When the Bundesanstalt für Finanzdienstleistungsaufsicht (BaFin) handed J.P. Morgan SE a €45 million fine in November 2025 for failing to file suspicious transaction reports without undue delay, the message landed across every Frankfurt boardroom. Germany’s Geldwäschegesetz (GwG, the Money Laundering Act) is no longer a paperwork exercise.

The regulator now treats anti-money-laundering (AML) failures as systemic governance failures, with penalties calculated on annual turnover rather than fixed ceilings. For neobanks, payment institutions, crypto-asset service providers, and traditional banks, Germany’s GWG compliance has become a board-level risk, not a back-office checklist. This guide walks through what the law requires, who falls inside its scope, how BaFin enforces it, and how the rules align with the new EU AML package taking effect in 2027.

What the Geldwäschegesetz Requires and Who It Covers

The Geldwäschegesetz is Germany’s primary AML statute. It transposes the EU AML directives into national law and is enforced principally by BaFin for the financial sector, with state authorities covering non-financial obliged entities. The law applies to a broad list of obliged entities under § 2 GwG. That list includes credit institutions, financial services institutions, payment and e-money institutions, capital management companies, insurance brokers offering life products, and crypto-asset service providers. Fintech companies offering payment accounts, lending, custody of crypto assets, or any regulated financial service fall squarely inside scope. The threshold is regulated activity, not company size. A Series A neobank carries the same statutory obligations as a tier-one bank.

Core AML Obligations Under Germany’s GwG

The GwG sets out five interlocking duties that every obliged entity must operationalise. Each duty connects to a specific BaFin AML obligations Germany framework that examiners test during routine inspections and event-driven reviews. The 2025 BaFin guidance update,effective 1 February 2025, tightened how each duty is documented and reviewed.

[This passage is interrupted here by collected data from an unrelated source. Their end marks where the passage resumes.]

theorem State.loseFrames_keeps (s : State) (k : Nat) (kind : Nat) (alive : Bool) :
    Keeps s (State.loseFrames s k kind alive).2 := by
  unfold State.loseFrames
  repeat' (first
      | extract_lets | with_reducible apply Keeps.refl | exact rfl
      | with_reducible apply Keeps.stepFrame (State.dropBuffered_frame ..)
      | with_reducible apply Keeps.stepFrame (State.settlePressure_frame ..)
      | with_reducible apply Keeps.stepFrame (State.modDir_frame ..)
      | with_reducible apply Keeps.step (State.poisonLines_keeps ..)
      | with_reducible apply Keeps.stepFrame (State.mapFrame_frame ..)
      | with_reducible apply Keeps.stepFrame (State.modStack_frame ..) | with_reducible apply Keeps.foldTrans
      | with_reducible apply Keeps.iteSnd | intro _)

theorem State.rebuildLine_keeps (s : State) (r : Region) (kind : Nat) (line : Nat) :
    Keeps s (State.rebuildLine s r kind line) := by
  unfold State.rebuildLine
  repeat' (first
      | extract_lets | with_reducible apply Keeps.refl | with_reducible apply Keeps.step (State.stripeXor_keeps ..)
      | (with_reducible apply Keeps.step (State.modHbm_keeps _ _ (by intro h k; first | exact h | (dsimp only [Store.freshLines, Store.poisonBlock]; first | exact h | exact Memory.wf_writeBytes _ _ _ h | exact Memory.wf_writeLine _ _ _ h | exact Memory.wf_tableClear _ _ _ h) | exact Store.wf_clearPages _ _ _ h | exact Memory.wf_writeBytes _ _ _ h | exact Memory.wf_writeLine _ _ _ h | exact Memory.wf_tableClear _ _ _ h | (split; exact Store.wf_copyPage _ _ _ h k; exact Store.wf_clearPages _ _ _ h))))
      | with_reducible apply Keeps.step (State.poisonLine_keeps ..) | with_reducible apply Keeps.ite | split)

theorem State.rebuildPage_keeps (s : State) (r : Region) (kind : Nat) (page : Nat) :
    Keeps s (State.rebuildPage s r kind page) := by
  unfold State.rebuildPage
  repeat' (first
      | extract_lets | with_reducible apply Keeps.refl | with_reducible apply Keeps.step (State.rebuildLine_keeps ..)
      | with_reducible apply Keeps.eachTrans | intro _)

theorem State.moveOne_keeps (s : State) (y0 : Moves) :
    Keeps s (State.moveOne s y0) := by
  unfold State.moveOne
  repeat' (first
      | extract_lets | with_reducible apply Keeps.refl | exact rfl
      | with_reducible apply Keeps.stepFrame (State.moveEntry_frame ..)
      | with_reducible apply Keeps.stepFrame (State.rebuildParity_frame ..)
      | with_reducible apply Keeps.step (State.rebuildPage_keeps ..)
      | with_reducible apply Keeps.stepFrame (State.modDir_frame ..)
      | with_reducible apply Keeps.stepFrame (State.modStack_frame ..) | with_reducible apply Keeps.eachTrans
      | with_reducible apply Keeps.ite | split | intro _)

theorem State.stackDone_keeps (s : State) (k : Nat) (rec : Bool) :
    Keeps s (State.stackDone s k rec) := by
  unfold State.stackDone
  repeat' (first
      | extract_lets | with_reducible apply Keeps.refl | exact rfl | with_reducible apply Keeps.step (State.moveOne_keeps ..)
      | with_reducible apply Keeps.stepFrame (State.modStack_frame ..) | with_reducible apply Keeps.step (State.log_keeps ..)
      | with_reducible apply Keeps.step (State.retireDone_keeps ..) | with_reducible apply Keeps.eachTrans
      | with_reducible apply Keeps.ite | intro _ | with_reducible apply Keeps.stepFrame (Frame.set_repairs ..))

theorem State.retireStack_keeps (s : State) (k : Nat) (svc : Bool) (die : Bool) :
    Keeps s (State.retireStack s k svc die) := by
  unfold State.retireStack
  repeat' (first
      | extract_lets | with_reducible apply Keeps.refl | exact rfl
      | with_reducible apply Keeps.stepFrame (State.modStack_frame ..)
      | with_reducible apply Keeps.step (State.failTests_keeps ..)
      | with_reducible apply Keeps.stepFrame (State.chargeCache_frame ..)
      | with_reducible apply Keeps.step (State.loseFrames_keeps ..)
      | with_reducible apply Keeps.step (State.loseTier_keeps ..) | with_reducible apply Keeps.step (State.rederate_keeps ..)
      | with_reducible apply Keeps.step (State.logPoisoned_keeps ..)
      | with_reducible apply Keeps.step (State.stackDone_keeps ..) | with_reducible apply Keeps.step (State.settle_keeps ..)
      | with_reducible apply Keeps.step (State.checkCarve_keeps ..) | with_reducible apply Keeps.eachTrans
      | with_reducible apply Keeps.ite | intro _)

theorem State.retireDie_keeps (s : State) (die : Nat) (svc : Bool) :
    Keeps s (State.retireDie s die svc) := by
  unfold State.retireDie
  repeat' (first
      | extract_lets | with_reducible apply Keeps.refl | exact rfl
      | with_reducible apply Keeps.stepFrame (State.modMem_frame ..)
      | with_reducible apply Keeps.step (State.stackDone_keeps ..)
      | with_reducible apply Keeps.step (State.retireStack_keeps ..)
      | with_reducible apply Keeps.step (State.retireDone_keeps ..) | with_reducible apply Keeps.step (State.log_keeps ..)
      | with_reducible apply Keeps.eachTrans | with_reducible apply Keeps.ite | intro _)

theorem State.retirePc_keeps (s : State) (k : Nat) (p : Nat) (svc : Bool) :
    Keeps s (State.retirePc s k p svc) := by
  unfold State.retirePc
  repeat' (first
      | extract_lets | with_reducible apply Keeps.refl | exact rfl
      | with_reducible apply Keeps.stepFrame (State.modPc_frame ..)
      | with_reducible apply Keeps.step (State.failTests_keeps ..)
      | with_reducible apply Keeps.step (State.retireStack_keeps ..)
      | with_reducible apply Keeps.stepFrame (State.modStack_frame ..)
      | with_reducible apply Keeps.step (State.losePc_keeps ..) | with_reducible apply Keeps.step (State.loseTier_keeps ..)
      | with_reducible apply Keeps.step (State.settle_keeps ..) | with_reducible apply Keeps.step (State.checkCarve_keeps ..)
      | with_reducible apply Keeps.step (State.rederate_keeps ..)
      | with_reducible apply Keeps.step (State.logPoisoned_keeps ..) | with_reducible apply Keeps.ite)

Customer Due Diligence and KYC Requirements for Banks

Under § 10 GwG, obligated entities must identify and verify every customer before establishing a business relationship and at defined trigger events thereafter. The GwG KYC requirements banks rely on include collecting full identification data, verifying that data against a reliable independent source, identifying the beneficial owner, and understanding the purpose and nature of the relationship. Documentation must be retained for five years after the relationship ends. BaFin’s 2025 guidance prescribes maximum review intervals for rolling Know Your Customer (KYC) file refreshes, anticipating the AML Regulation update cycles that take effect in 2027. For digital-only onboarding, BaFin Circular 3/2017 prescribes attended video identity proofing as one accepted proofing path.

Beneficial Ownership and the Transparenzregister

Germany operates a central beneficial ownership register, the Transparenzregister, under § 19–24 GwG. Legal entities must report any natural person holding more than 25% of shares or voting rights, or otherwise exercising control. Banks and fintechs must consult the register during onboarding and flag any discrepancy between register data and the customer’s own declaration. Discrepancy reports are mandatory under § 23a GwG. Failure to register, register correctly, or report discrepancies carries fines of up to €5 million per breach under § 56 GwG. The register has tightened repeatedly since the 2021 transparency reform abolished the prior reporting fiction.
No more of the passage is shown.